Optimal Cost Binary Search Trees

Table of content

Analysis
Example

A Binary Search Tree (BST) is a tree where the key values are stored in the internal nodes. The external nodes are null nodes. The keys are ordered lexicographically, i.e. for each internal node all the keys in the left sub-tree are less than the keys in the node, and all the keys in the right sub-tree are greater.

When we know the frequency of searching each one of the keys, it is quite easy to compute the expected cost of accessing each node in the tree. An optimal binary search tree is a BST, which has minimal expected cost of locating each node

Search time of an element in a BST is O(n), whereas in a Balanced-BST search time is O(log n). Again the search time can be improved in Optimal Cost Binary Search Tree, placing the most frequently used data in the root and closer to the root element, while placing the least frequently used data near leaves and in leaves.

Here, the Optimal Binary Search Tree Algorithm is presented. First, we build a BST from a set of provided n number of distinct keys < k₁, k₂, k₃, ... k_n >. Here we assume, the probability of accessing a key K_i is p_i. Some dummy keys (d₀, d₁, d₂, ... d_n) are added as some searches may be performed for the values which are not present in the Key set K. We assume, for each dummy key d_i probability of access is q_i.

Optimal-Binary-Search-Tree(p, q, n) 
e[1…n + 1, 0…n],  
w[1…n + 1, 0…n], 
root[1…n + 1, 0…n]  
for i = 1 to n + 1 do 
   e[i, i - 1] := q_i - 1 
   w[i, i - 1] := q_i - 1  
for l = 1 to n do 
   for i = 1 to n – l + 1 do 
      j = i + l – 1 e[i, j] := ∞ 
      w[i, i] := w[i, i -1] + p_j + q_j 
      for r = i to j do 
         t := e[i, r - 1] + e[r + 1, j] + w[i, j] 
         if t < e[i, j] 
            e[i, j] := t 
            root[i, j] := r 
return e and root

Analysis

The algorithm requires O (n³) time, since three nested for loops are used. Each of these loops takes on at most n values.

Example

Considering the following tree, the cost is 2.80, though this is not an optimal result.

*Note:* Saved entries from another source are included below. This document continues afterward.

-- ==== Sys2Proof/Machine/Alu.lean ====
section
/-! DEFINITION. Register loads, logic, the ALU and the random byte (42_alu.md). Status Ok or UndefinedResult; no memory. -/

namespace Sys2Proof.Machine

/-- LD Vx, kk (R142). -/
def execLdImm (x : RegIdx) (kk : Byte) (s : State) : Host.Outcome State Fault Refusal := finish .ok (s.setReg x kk)

/-- ADD Vx, kk: it sets VF to the carry (R143; 90_conflicts.md C5). -/
def execAddImm (x : RegIdx) (kk : Byte) (s : State) : Host.Outcome State Fault Refusal :=
  flagThenDest x (sumFlag (s.reg x) kk) (sumByte (s.reg x) kk) s

/-- LD Vx, Vy (R144). -/
def execLdReg (x y : RegIdx) (s : State) : Host.Outcome State Fault Refusal := finish .ok (s.setReg x (s.reg y))

/-- OR Vx, Vy: VF is no flag here (R145; 90_conflicts.md C9; decision D14, log 20). -/
def execOrReg (x y : RegIdx) (s : State) : Host.Outcome State Fault Refusal :=
  finish .ok (s.setReg x (s.reg x ||| s.reg y))

/-- AND Vx, Vy (R146; log 20). -/
def execAndReg (x y : RegIdx) (s : State) : Host.Outcome State Fault Refusal :=
  finish .ok (s.setReg x (s.reg x &&& s.reg y))

/-- XOR Vx, Vy (R147; log 20). -/
def execXorReg (x y : RegIdx) (s : State) : Host.Outcome State Fault Refusal :=
  finish .ok (s.setReg x (s.reg x ^^^ s.reg y))

/-- ADD Vx, Vy (R148). -/
def execAddReg (x y : RegIdx) (s : State) : Host.Outcome State Fault Refusal :=
  flagThenDest x (sumFlag (s.reg x) (s.reg y)) (sumByte (s.reg x) (s.reg y)) s

/-- SUB Vx, Vy: V[x] - V[y] (R149). -/
def execSub (x y : RegIdx) (s : State) : Host.Outcome State Fault Refusal :=
  flagThenDest x (diffFlag (s.reg x) (s.reg y)) (diffByte (s.reg x) (s.reg y)) s

/-- SHR Vx: y is decoded and ignored (R150; 30_encoding.md R86). -/
def execShr (x _y : RegIdx) (s : State) : Host.Outcome State Fault Refusal :=
  flagThenDest x (shrFlag (s.reg x)) (shrByte (s.reg x)) s

/-- SUBN Vx, Vy: V[y] - V[x] (R151). -/
def execSubn (x y : RegIdx) (s : State) : Host.Outcome State Fault Refusal :=
  flagThenDest x (diffFlag (s.reg y) (s.reg x)) (diffByte (s.reg y) (s.reg x)) s

/-- SHL Vx: y is decoded and ignored (R152; 30_encoding.md R86). -/
def execShl (x _y : RegIdx) (s : State) : Host.Outcome State Fault Refusal :=
  flagThenDest x (shlFlag (s.reg x)) (shlByte (s.reg x)) s

/-- RND Vx, kk: the random byte of the tick under the mask (R153). -/
def execRnd (x : RegIdx) (kk : Byte) (s : State) : Host.Outcome State Fault Refusal :=
  finish .ok (s.setReg x (s.randByte &&& kk))

end Sys2Proof.Machine
end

Node	Depth	Probability	Contribution
k₁	1	0.15	0.30
k₂	0	0.10	0.10
k₃	2	0.05	0.15
k₄	1	0.10	0.20
k₅	2	0.20	0.60
d₀	2	0.05	0.15
d₁	2	0.10	0.30
d₂	3	0.05	0.20
d₃	3	0.05	0.20
d₄	3	0.05	0.20
d₅	3	0.10	0.40
Total			2.80

To get an optimal solution, using the algorithm discussed in this chapter, the following tables are generated.

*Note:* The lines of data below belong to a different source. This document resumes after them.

-- ==== Sys2Proof/Machine/IndexMemory.lean ====
section
/-! DEFINITION. The index register and the instructions that access memory through it (43_index_memory.md). Every access is
checked before any write, at the lowest failing address; I is unchanged by LD B, LD [I] and LD Vx,[I] (R176). -/

namespace Sys2Proof.Machine

/-- LD I, nnn (R170). -/
def execLdI (nnn : Addr) (s : State) : Host.Outcome State Fault Refusal := finish .ok (s.setI (zext16 nnn))

/-- ADD I, Vx: modulo 2^16, VF is no flag here (R171; decision D15, log 20). -/
def execAddI (x : RegIdx) (s : State) : Host.Outcome State Fault Refusal :=
  finish .ok (s.setI (BitVec.ofNat 16 (s.i.toNat + (s.reg x).toNat)))

/-- LD F, Vx (R172). -/
def execLdF (x : RegIdx) (s : State) : Host.Outcome State Fault Refusal :=
  finish .ok (s.setI (glyphAddress s.cfg (s.reg x)))

/-- LD B, Vx: the decimal digits of V[x] at I, I + 1, I + 2 (R173). -/
def execLdB (x : RegIdx) (s : State) : Host.Outcome State Fault Refusal :=
  match firstUnbacked s.cfg s.base 3 with
  | some a => raiseFault (.memoryOutOfRange a) s
  | none => finish .ok (s.writeBytes s.base (bcdDigits (s.reg x)))

/-- LD [I], Vx: V0 to Vx at I and up (R174). -/
def execLdMemVx (x : RegIdx) (s : State) : Host.Outcome State Fault Refusal :=
  match firstUnbacked s.cfg s.base (x.val + 1) with
  | some a => raiseFault (.memoryOutOfRange a) s
  | none => finish .ok (s.writeBytes s.base (s.regsTo x))

/-- LD Vx, [I]: V0 to Vx from I and up (R175). -/
def execLdVxMem (x : RegIdx) (s : State) : Host.Outcome State Fault Refusal :=
  match firstUnbacked s.cfg s.base (x.val + 1) with
  | some a => raiseFault (.memoryOutOfRange a) s
  | none => finish .ok (s.setRegs (s.loadedRegs x))

end Sys2Proof.Machine
end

In the following tables, column index is i and row index is j.

e	1	2	3	4	5	6
5	2.75	2.00	1.30	0.90	0.50	0.10
4	1.75	1.20	0.60	0.30	0.05
3	1.25	0.70	0.25	0.05
2	0.90	0.40	0.05
1	0.45	0.10
0	0.05

w	1	2	3	4	5	6
5	1.00	0.80	0.60	0.50	0.35	0.10
4	0.70	0.50	0.30	0.20	0.05
3	0.55	0.35	0.15	0.05
2	0.45	0.25	0.05
1	0.30	0.10
0	0.05

root	1	2	3	4	5
5	2	4	5	5	5
4	2	2	4	4
3	2	2	3
2	1	2
1	1

From these tables, the optimal tree can be formed.